Optical levitation traps particles in focused laser beams. The trap controls translational motion — center-of-mass oscillations along three axes. For spherical particles, that exhausts the interesting dynamics. For anisotropic particles — hexagonal prisms, for instance — there are also rotational degrees of freedom: spin around the long axis, precession, and the “coin-flip” mode where the prism tumbles end over end like a flipped coin.
The coin-flip mode is harder to control than spin. Spin responds directly to circular polarization. The coin-flip involves the prism's interaction with the field gradient, which depends on the particle's instantaneous orientation in a nonlinear way. Previous approaches modulated power or polarization — blunt instruments for a subtle degree of freedom.

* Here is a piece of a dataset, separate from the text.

-- ==== Sys2Proof/Machine/Dispatch.lean ====
section
/-! DEFINITION. The dispatch: one arm per command, each one direct call of its meaning. -/

namespace Sys2Proof.Machine

open Sys2Proof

Bykov and colleagues (arXiv:2602.20510) control the coin-flip by changing the wavelength of a secondary pump beam illuminating erbium-doped NaYF prisms. Different wavelengths excite different absorption cross-sections in the erbium ions, which changes the thermal distribution within the prism, which changes the radiation pressure torque asymmetry. The control is mediated by the internal spectroscopy of the particle, not by the external field geometry.
The binary modulation is clean enough to encode the ASCII message “hello” into the rotational frequency. At longer timescales, bimodal periodic dynamics appear — the Dzhanibekov effect, where intermediate-axis rotation flips spontaneously between two orientations.
The general observation: when external field parameters are too coarse to control an internal degree of freedom, the control can be routed through the particle's own spectroscopy. The internal structure becomes the actuator. The wavelength selects which internal mode to excite, and the internal mode selects which mechanical degree of freedom responds.